AWS Fargate – run containers without managing servers or clusters
Container orchestration services like Amazon ECS and Amazon EKS remove much of the heavy lifting involved in running containers at scale, but customers still need to provision and scale server instances and clusters, and patch the underlying Amazon EC2 instances. AWS Fargate makes running containers easier than ever by eliminating the need to manage clusters of servers. Customers no longer have to choose instance types, decide when to scale their clusters, or optimize cluster utilization. All customers have to do is define their applications as a ‘Task,’ which includes a list of containers, CPU and memory requirements, networking definitions, and AWS Identity and Access Management (AWS IAM) policies. Customers can launch thousands of Tasks in seconds and only pay for the resources in the Task—not for the infrastructure Tasks run on. AWS Fargate is available for Amazon ECS now and will be coming to Amazon EKS in 2018.
Realtor.com is a real estate listings website that allows potential home buyers and sellers to search real estate property records, houses, condos, and more online. "The transition to AWS Fargate was very smooth, simple, and fast,” said Jean Domiguez, Director of Cloud Services, Realtor.com. “This fundamentally changes how we deliver containers by removing the need to optimize container infrastructure and workload density.
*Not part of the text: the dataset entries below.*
-- ==== Sys2Proof/Machine/Curd.lean ====
section
/-! DEFINITION. The curd units (14): queries (R338), and programs from their start to their end (R341 to R347, R415). -/

namespace Sys2Proof.Machine

/-! ### Queries (R338) -/

/-- The first query of tower t that its units have not accepted, of those whose core holds none back. -/
def openQuery (s : State) (t : TowerId) : Option Query :=
  let qs := (s.tower t).queries.filter fun q => q.result.isNone
  qs.find? fun q => decide (q.held ≤ s.clk) && (match qs.find? fun x => x.core = q.core with | some x => x = q | none => true)

def State.replaceQuery (s : State) (t : TowerId) (q q' : Query) : State :=
  s.setTower t { (s.tower t) with queries := (s.tower t).queries.map fun x => if x = q then q' else x }

/-- A query is refused with NAK: a record, and the back-off of the core (R149 to R151). -/
def refuseQuery (s : State) (t : TowerId) (q : Query) : State :=
  let n := q.naks + 1
  let x := (Config.queryNak s.freeN).toNat
  let s1 := statRecord s q.core 7 (if n = 64 then 0x5010 else 0x5012) q.push.bundle
    (BitVec.ofNat 128 (n % 2 ^ 16 + x % 256 * 2 ^ 16 + x / 256 % 16 * 2 ^ 24 + x / 4096 * 2 ^ 32))
  s1.replaceQuery t q { q with naks := n, held := s.clk + backoff (s.core q.core).retry n }

/-- CURD_QUERY_ACCEPT (R336, R338, R339): the next query of the tower is refused with NAK where its directory entry is not in the cache,
which a miss fills, where a program runs on its unit, or where the unit's row port is not free in time; else it is accepted and answered. -/
def execCurdQueryAccept (s : State) : Out := .next
  (let t := s.now.tower
   match openQuery s t with
   | none => s
   | some q =>
     if queryMisses s t q then refuseQuery (fillDirectory s t q.table) t q
     else if queryBlocked s t q then refuseQuery (useDirectory s t q.table) t q
     else
       let r := answerQuery (takePort (useDirectory s t q.table) t q) t q
       r.2.replaceQuery t q { q with result := some r.1 })

/-- CURD_RESULT_DELIVER (R324, R338): the elements of the core's answered queries join its result queue, in issue order. -/
def execCurdResultDeliver (s : State) : Out := .next
  (let c := s.now.core
   deliverAnswers s c (s.tower (towerOf c)).queries)

/-! ### Node bodies (R341) -/

def qProg (r : BitVec 512) : Word := BitVec.ofNat 64 (fld r 390 58 * 64)
def qPlen (r : BitVec 512) : Nat := fld r 377 13
def qFu (r : BitVec 512) : Nat := fld r 368 9
def qNu (r : BitVec 512) : Nat := fld r 359 9
def qAw (r : BitVec 512) : Nat := fld r 350 9
def qWnp (r : BitVec 512) : Nat := fld r 332 12
def qWpg (r : BitVec 512) : Nat := fld r 272 48
def qArgs (r : BitVec 512) : Word := BitVec.ofNat 64 (fld r 3 61 * 8)

/-- A body field outside its range (R342). -/
def bodyBroken (r : BitVec 512) : Bool :=
  qPlen r = 0 || decide (4096 < qPlen r) || decide (383 < qFu r) || qNu r = 0 || decide (384 < qFu r + qNu r)
    || decide (4096 < qNu r * qAw r) || qWnp r = 0

/-- n items of k bytes from a flat address on. -/
def flatItems (s : State) (v : View) (k : Nat) (a : Word) : Nat → Except Code (List Nat)
  | 0 => .ok []
  | n + 1 => match flatRead s v a k with
    | .error x => .error x
    | .ok x => match flatItems s v k (a + BitVec.ofNat 64 k) n with
      | .error y => .error y
      | .ok xs => .ok (x :: xs)

/-- A word of the program store is an instruction there (R344). -/
def wordOk (plen aw i : Nat) (w : BitVec 32) : Bool :=
  match decodeCurd w with
  | .ok (.qArg _ _ imm) => decide (imm.toNat < aw)
  | .ok (.qLoop _ _ imm) =>
    let x := (i : Int) + sextNat 12 imm.toNat
    decide (0 ≤ x) && decide (x < (plen : Nat))
  | .ok _ => true
  | .error _ => false

/-- The translations of n pages from page p on: KIND 2 tiles of the tower, not encrypted (R342); a wait while a handover is in
progress. -/
def windowPages (v : View) (p : Nat) : Nat → State → Option (Except Code (List (BitVec 64))) × State
  | 0, s => (some (.ok []), s)
  | n + 1, s =>
    let r := resolveFlat s v p
    match reachOf r.1 with
    | .transit | .miss => (none, r.2)
    | .fault _ => (some (.error 0x4111), r.2)
    | .ok e =>
      if (entryFault r.2 e).isSome || tteKind e ≠ 2 || fld e 32 2 ≠ v.tower.val || bit e 57
          || !bit s.hub.ready (28 + v.tower.val) then (some (.error 0x4111), r.2)
      else match windowPages v (p + 1) n r.2 with
        | (some (.ok es), s1) => (some (.ok (e :: es)), s1)
        | q => q

/-! ### A running program -/

/-- Row operations in flight: rows written and blocks loaded up to a program clock take place (R345). -/
def performRows (s : State) (p : CurdProgram) (clock : Nat) : State :=
  let s1 := (p.writes.filter fun x => decide (x.1 ≤ clock)).foldl (fun st x => writeBytes st x.2.1 x.2.2) s
  (p.loads.filter fun x => decide (x.1 ≤ clock)).foldl (fun st x =>
    (x.2.2.zip (List.range x.2.2.length)).foldl (fun st y =>
      { st with lanes := sset 0 st.lanes (x.2.1 + y.2) y.1,
                badLanes := if x.2.1 % 512 = 0 then sset false st.badLanes (x.2.1 + y.2) false else st.badLanes }) st) s1

/-- Register results that an instruction at the clock sees (R343). -/
def CurdUnit.land (u : CurdUnit) (clock : Nat) : CurdUnit :=
  (u.fly.filter fun x => decide (x.clock ≤ clock)).foldl (fun v x =>
    if x.lane then { v with w := v.w.set x.reg.toNat x.value } else { v with i := v.i.set x.reg.toNat (x.value.setWidth 64) })
    { u with fly := u.fly.filter fun x => decide (clock < x.clock) }

/-- A result in flight, in the order in which results are seen. -/
def insertWrite (x : CurdWrite) : List CurdWrite → List CurdWrite
  | [] => [x]
  | y :: ys => if x.clock < y.clock then x :: y :: ys else y :: insertWrite x ys

def CurdUnit.later (u : CurdUnit) (clock : Nat) (lane : Bool) (reg : BitVec 3) (v : BitVec 8192) : CurdUnit :=
  { u with fly := insertWrite { clock := clock, lane := lane, reg := reg, value := v } u.fly }

def CurdUnit.ri (u : CurdUnit) (n : BitVec 3) : Word := u.i.get n.toFin
def CurdUnit.rw (u : CurdUnit) (n : BitVec 3) : BitVec 8192 := u.w.get n.toFin

def lane32 (x : BitVec 8192) (e : Nat) : Nat := fld x (32 * e) 32
/-- A lane register from its 256 lanes. -/
def lanes32 (f : Nat → Nat) : BitVec 8192 :=
  BitVec.ofNat 8192 (upTo 256 (fun i acc => acc + f i % 2 ^ 32 * 2 ^ (32 * i)) 0)

/-- Everything that is due at the program's clock has taken place. -/
def curdSettle (s : State) (p : CurdProgram) : State × CurdProgram :=
  (performRows s p p.clock,
   { p with units := p.units.map fun u => u.land p.clock, writes := p.writes.filter fun x => decide (p.clock < x.1),
            loads := p.loads.filter fun x => decide (p.clock < x.1) })

/-- The node faults and its program stops; row operations that were issued stand (R347). INFO is that of R415. -/
def curdFault (s : State) (t : TowerId) (p : CurdProgram) (code : Code) : State :=
  let s1 := performRows s p (p.clock + 2 ^ 33)
  let s2 := s1.setTower t { (s1.tower t) with curd := none }
  match findArmed s2 p.instKey with
  | none => leaveRecord s2 p.recKey 6
  | some (home, _) =>
    faultNode s2 home.val p.recKey p.instKey code p.ctx p.gen (rennetSrc t) p.record
      (BitVec.ofNat 64 (p.pc % 4096 + p.clock % 2 ^ 32 * 2 ^ 32))

/-- The next instruction issues 4 × (W + 1) clk later at index pc; running past the end, or a clock above 2^32, faults the
node (R343, R347). -/
def curdAdvance (s : State) (t : TowerId) (p : CurdProgram) (w : BitVec 4) (pc : Nat) : State :=
  let q := { p with pc := pc, clock := p.clock + 4 * (w.toNat + 1) }
  if p.words.length ≤ pc || decide (2 ^ 32 < q.clock) then curdFault s t q 0x4116
  else s.setTower t { (s.tower t) with curd := some q }

/-- An instruction of the tower's program: its effect, then the next in order. -/
def curdStep (s : State) (w : BitVec 4) (f : State → TowerId → CurdProgram → Except Code CurdProgram) : Out := .next
  (let t := s.now.tower
   match (s.tower t).curd with
   | none => s
   | some p0 =>
     let r := curdSettle s p0
     match f r.1 t r.2 with
     | .error x => curdFault r.1 t r.2 x
     | .ok p => curdAdvance r.1 t p w (p.pc + 1))

/-- Every unit of the program, with its number j. -/
def CurdProgram.mapUnits (p : CurdProgram) (f : Nat → CurdUnit → CurdUnit) : CurdProgram :=
  { p with units := (p.units.zip (List.range p.units.length)).map fun x => f x.2 x.1 }

/-- A scalar result of every unit, seen lat clk later. -/
def CurdProgram.scalar (p : CurdProgram) (lat : Nat) (d : BitVec 3) (f : Nat → CurdUnit → Word) : CurdProgram :=
  p.mapUnits fun j u => u.later (p.clock + lat) false d ((f j u).setWidth 8192)

/-- A lane result of every unit, lane by lane. -/
def CurdProgram.lanewise (p : CurdProgram) (lat : Nat) (d : BitVec 3) (f : CurdUnit → Nat → Nat) : CurdProgram :=
  p.mapUnits fun _ u => u.later (p.clock + lat) true d (lanes32 (f u))

/-- A row operation: it holds the row port for 40 clk (R343). -/
def rowOperation (p : CurdProgram) (f : CurdProgram → Except Code CurdProgram) : Except Code CurdProgram :=
  match p.lastRow with
  | some r => if p.clock < r + 40 then .error 0x4112 else f { p with lastRow := some p.clock }
  | none => f { p with lastRow := some p.clock }

/-- A unit's step in each unit, until one faults. -/
def eachUnit (f : Nat → CurdUnit → Except Code CurdUnit) : Nat → List CurdUnit → Except Code (List CurdUnit)
  | _, [] => .ok []
  | j, u :: us => match f j u with
    | .error x => .error x
    | .ok v => match eachUnit f (j + 1) us with
      | .error x => .error x
      | .ok vs => .ok (v :: vs)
AWS Fargate is a game changer in container cluster management and delivery."
Edmunds.com is an online resource for consumers to review car information for new and used automobiles. “AWS Fargate allows us to focus on developing and delivering features to our end-users while it manages the service management nuances,” said Ajit Zadgaonkar, Executive Director, Edmunds.com. “The abstraction at 'Task' level is a brilliant step towards making it easier to develop highly scalable microservices.”
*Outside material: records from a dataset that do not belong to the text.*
-- ==== Sys2Proof/Machine/Walker.lean ====
section
/-! DEFINITION. The walkers (R53 to R56): invalidations (R52, R403), handovers of shared ranges (R57, R58, R438), the migration
pools (R445), and the walker's own instructions (R55). -/

namespace Sys2Proof.Machine

/-! ### Invalidation (R52) -/

/-- Whether a place of a load or store lies in the tiles that p names. -/
def loadTouches (p : BitVec 16 → Nat → Bool) (l : Load) : Bool :=
  match l.data with
  | .element q _ _ _ => p q.tid q.tile
  | .row _ _ ls => ls.any fun x => p x.2.1.tid x.2.1.tile
  | .descriptor q _ => p q.tid q.tile
  | .word _ => false

/-- A gate entry that acts on the tiles: a store, an atomic, an expect or an arrival. -/
def gateTouches (p : BitVec 16 → Nat → Bool) (e : GateEntry) : Bool :=
  match e with
  | .store _ bs => bs.any fun b => p b.place.tid b.place.tile
  | .com _ _ tile _ _ => p 0 tile
  | .quant _ tile _ _ _ => p 0 tile
  | .push q _ => (pushMajor q = 0x09 || pushMajor q = 0x0A) && p 0 (fld q.a 16 48)

/-- A wait for an object of the flat view that lies in the tiles. Where its address is not at hand, as that of a bound sync object of a
record that has left its core, it may. -/
def waitTouches (p : BitVec 16 → Nat → Bool) (binds : Option (Vector (BitVec 256) 64)) (w : Wait) : Bool :=
  if w.kind = 1 || w.kind = 2 then p 0 (fld w.obj 16 48)
  else if w.kind = 5 then
    match binds with
    | some b => p 0 (fld (bSync (b.toList.getD (w.obj.toNat % 64) 0)) 16 48)
    | none => true
  else false

/-- The accesses of core c that were translated under the old mapping complete or are rolled back (R52, R403): sums in its quantum
buffer reach their homes, what lies before the restart point leaves the gate, but for pushes whose windows have no room (R151), and the
rest is rolled back. -/
def settleCore (s : State) (c : CoreId) (ctx : BitVec 16) (gen : BitVec 8) (p : BitVec 16 → Nat → Bool) : State :=
  let k := s.core c
  if k.run.isSome && coreCtx s c = ctx && coreGen s c = gen then
    if k.loads.any (loadTouches p) || k.gate.any (gateTouches p) || k.stall.any (waitTouches p (some k.binds)) then
      let r := leaveAll c (k.gate.take k.freed) s
      let s1 := (r.2.filter (gateTouches p)).foldl (fun st e => leaveGate st c e) r.1
      let stay := r.2.filter fun e => !gateTouches p e
      let k1 := s1.core c
      flushQuantum (rollback (s1.setCore c { (k1.mapCurrent fun q => { q with gateLen := q.gateLen + stay.length - k.freed }) with
        gate := stay ++ k.gate.drop k.freed, freed := stay.length }) c) c
    else flushQuantum s c
  else s

/-- Records of tower t that wait in memory for an object in the tiles are queued again: their waits are issued anew (R52). -/
def settleSuspended (s : State) (t : TowerId) (ctx : BitVec 16) (gen : BitVec 8) (p : BitVec 16 → Nat → Bool) : State :=
  let mine : Suspended → Bool := fun x => x.entry.ctx = ctx && x.entry.gen = gen && waitTouches p none x.wait
  let w := s.tower t
  let hit := w.susp.filter mine
  let s1 := leaveWaiters (s.setTower t { w with susp := w.susp.filter fun x => !mine x }) t fun x =>
    x.core.isNone && !x.granted && hit.any fun y => y.entry.record = x.record
  hit.foldl (fun st x => wakeRecord st t x) s1
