-- ==== Sys2Proof/Machine/Dispatch.lean ====
section
/-! DEFINITION. One arm for each row of the opcode table. -/

namespace Sys2Proof.Machine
AdRoll specializes in performance advertising marketing serving over 16K business-to-business clients worldwide. “We’ve migrated a number of applications into microservices, but there is still some overhead required to manage the clusters,” said Valentino Volonghi, CTO, AdRoll. “AWS Fargate gives even more teams the autonomy to quickly experiment with a variety of new services, without depending on an operations team. Basically, AWS Fargate lowers our operational cost to gain even more agility with containers.”
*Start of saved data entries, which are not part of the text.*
/-- REPLAY_ACK of the one entry of a core whose gate has nothing to empty: the entry leaves the window and its consumer, which expects the next number from
then on, takes it (R149). A Rennet takes a command (R327, R329), a Churn a copy as the next of its channel (R319) or an index of a gather that is not over
(R321), the hub an ordered packet into its injection queue (R325); an entry of a context that was killed does nothing, and so does a duplicate. -/
def acceptedEntriesReachTheirConsumer : Prop :=
  (∀ (s : State) (e : ReplayEntry), s.me.replay = [e] → e.dest = Dest4.ofCode s.now.unit → s.me.freed = 0 → isDuplicate s.me e = true →
    exec .replayAck s = .next (s.setMe { s.me with replay := [] })) ∧
  ∀ (s : State) (e : ReplayEntry), s.me.replay = [e] → e.dest = Dest4.ofCode s.now.unit → s.me.freed = 0 → isDuplicate s.me e = false →
    let maj := pushMajor e.push
    let s1 := s.setMe { s.me with replay := [], expected := (e.dest, e.seq + 1) :: s.me.expected.filter fun x => x.1 ≠ e.dest }
    (ctxCurrent s e.ctx e.gen = false → exec .replayAck s = .next s1) ∧
    (ctxCurrent s e.ctx e.gen = true → e.dest.kind = 0 →
      let t := towerNo e.dest.unit
      let tag := e.ctx.toNat * 2 ^ 16 + e.gen.toNat * 2 ^ 32
      let arm := { Occasion.none with core := s.now.core, tower := t, unit := 1, value := e.push.a, extra := BitVec.ofNat 64 (e.ctx.toNat + e.gen.toNat * 2 ^ 16) }
      (maj = 0x20 → exec .replayAck s = .next { s1 with agenda := s.agenda ++ [(.spawnAtHomeRennet,
        { Occasion.none with core := s.now.core, tower := t, addr := e.push.a, extra := BitVec.ofNat 64 tag })] }) ∧
      (maj = 0x21 → exec .replayAck s = .next { s1 with agenda := s.agenda ++ [(.successorDecrement,
        { Occasion.none with core := s.now.core, tower := t, addr := e.push.a, extra := BitVec.ofNat 64 (pushMark + tag) })] }) ∧
      (maj = 0x23 → exec .replayAck s = .next { s1 with agenda := s.agenda ++ [(.garmStore, arm)] }) ∧
      (maj = 0x24 → exec .replayAck s = .next { s1 with agenda := s.agenda ++ [(.gprimeStore, arm)] })) ∧
    (ctxCurrent s e.ctx e.gen = true → isChannel e.dest → maj = 0x01 →
      ∃ t q, exec .replayAck s = .next t ∧ t.me.replay = [] ∧
        (t.churnChan e.dest).queue = (s.churnChan e.dest).queue ++ [q] ∧ q.param = e.push.a ∧
        q.tmpl.toNat = e.push.b.toNat / 256 % 256 ∧
        q.gath = (if e.push.b.toNat / 2 ^ 20 % 2 = 1 then some e.key else none) ∧ q.ctx = e.ctx ∧ q.gen = e.gen ∧
        q.source = .push s.now.core e.push.bundle ∧ (q.gath = none → q.ordinal = (s.churnChan e.dest).seq + 1)) ∧
    (∀ l, ctxCurrent s e.ctx e.gen = true → e.dest.kind = 1 → maj = 0x03 → (s.me.live.find? fun l => gatherKey l.gather = e.key) = some l →
      ∃ t i, exec .replayAck s = .next t ∧ t.me.replay = [] ∧ t.me.gidx = s.me.gidx ++ [i] ∧ i.gather = l.gather ∧ i.index.toNat = e.push.a.toNat % 2 ^ 32) ∧
    (ctxCurrent s e.ctx e.gen = true → e.dest.kind = 3 → maj = 0x18 →
      ∃ t q, exec .replayAck s = .next t ∧ t.me.replay = [] ∧ t.hub.inject = s.hub.inject ++ [q] ∧ pCls q.hdr = 2 ∧
        q.pay = vecBytes e.push.v (32 * (e.push.a.toNat / 2 ^ 32 % 256)))

/-- REPLAY_NAK counts the refusal of the oldest entry of the window and holds it back for base × 2^min(n − 1, exponent) clk (R149, R150);
RETRY_BACKOFF_EXPIRY ends the hold of every entry of the window and offers the oldest again, or offers a Rennet's record to its ring again (R316). -/
def refusedEntriesAreHeldAndOfferedAgain : Prop :=
  (∀ (s : State) (e : ReplayEntry), (s.me.replay.find? fun x => x.dest = Dest4.ofCode s.now.unit) = some e →
    let base := if s.me.retry.toNat % 2 ^ 16 = 0 then 16 else s.me.retry.toNat % 2 ^ 16
    let e1 := { e with naks := e.naks + 1, held := some (s.clk + base * 2 ^ min e.naks (min 10 (s.me.retry.toNat / 2 ^ 20 % 16))) }
    ∃ t, exec .replayNak s = .next t ∧ t.me.replay = (s.me.replay.map fun x => if x = e then e1 else x) ∧ t.me.regs = s.me.regs ∧
      t.me.statSeq = s.me.statSeq + 1) ∧
  (∀ (s : State), s.now.value = 0 → ∃ t, exec .retryBackoffExpiry s = .next t ∧
    t.me.replay = (s.me.replay.map fun e => if e.dest = Dest4.ofCode s.now.unit then { e with held := none } else e) ∧ t.mem = s.mem) ∧
  (∀ (s s1 s2 u : State) (x : Offer) (xs : List Offer) (key : Nat) (slot : Except Code Nat), let t0 := s.now.tower
    let s0 := s.setTower t0 { (s.tower t0) with offers := xs }
    s.now.value = 1 → (s.tower t0).offers = x :: xs → x.held ≤ s.clk → offerWaits s t0 x = false → offerWaits s0 t0 x = false →
    rennetKey s0 t0 x.ctx x.gen x.ring 32 = (.ok key, s1) →
    rennetKey s1 t0 x.ctx x.gen (x.ring + BitVec.ofNat 64 (ringNext s1 key)) 0 = (slot, s2) → ringPut s2 key slot.toOption x.entry = .taken u →
    ∃ t, exec .retryBackoffExpiry s = .next t ∧ (t.tower t0).offers = xs ∧ t.mem = u.mem)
Expedia is a global travel company that operates several international online travel brands. “We’re excited to explore how AWS Fargate could help reduce the current operational overhead involved in managing Amazon ECS clusters,” said Matt Callahan, Engineering Manager for Cloud Automation, Expedia. “This includes monitoring and patching Amazon EC2 instances, tweaking cluster auto-scaling, and right-sizing instances. During the AWS Fargate customer beta testing we were impressed with the simplicity of creating a new serverless Amazon ECS cluster without the need for a complex AMI creation pipeline.”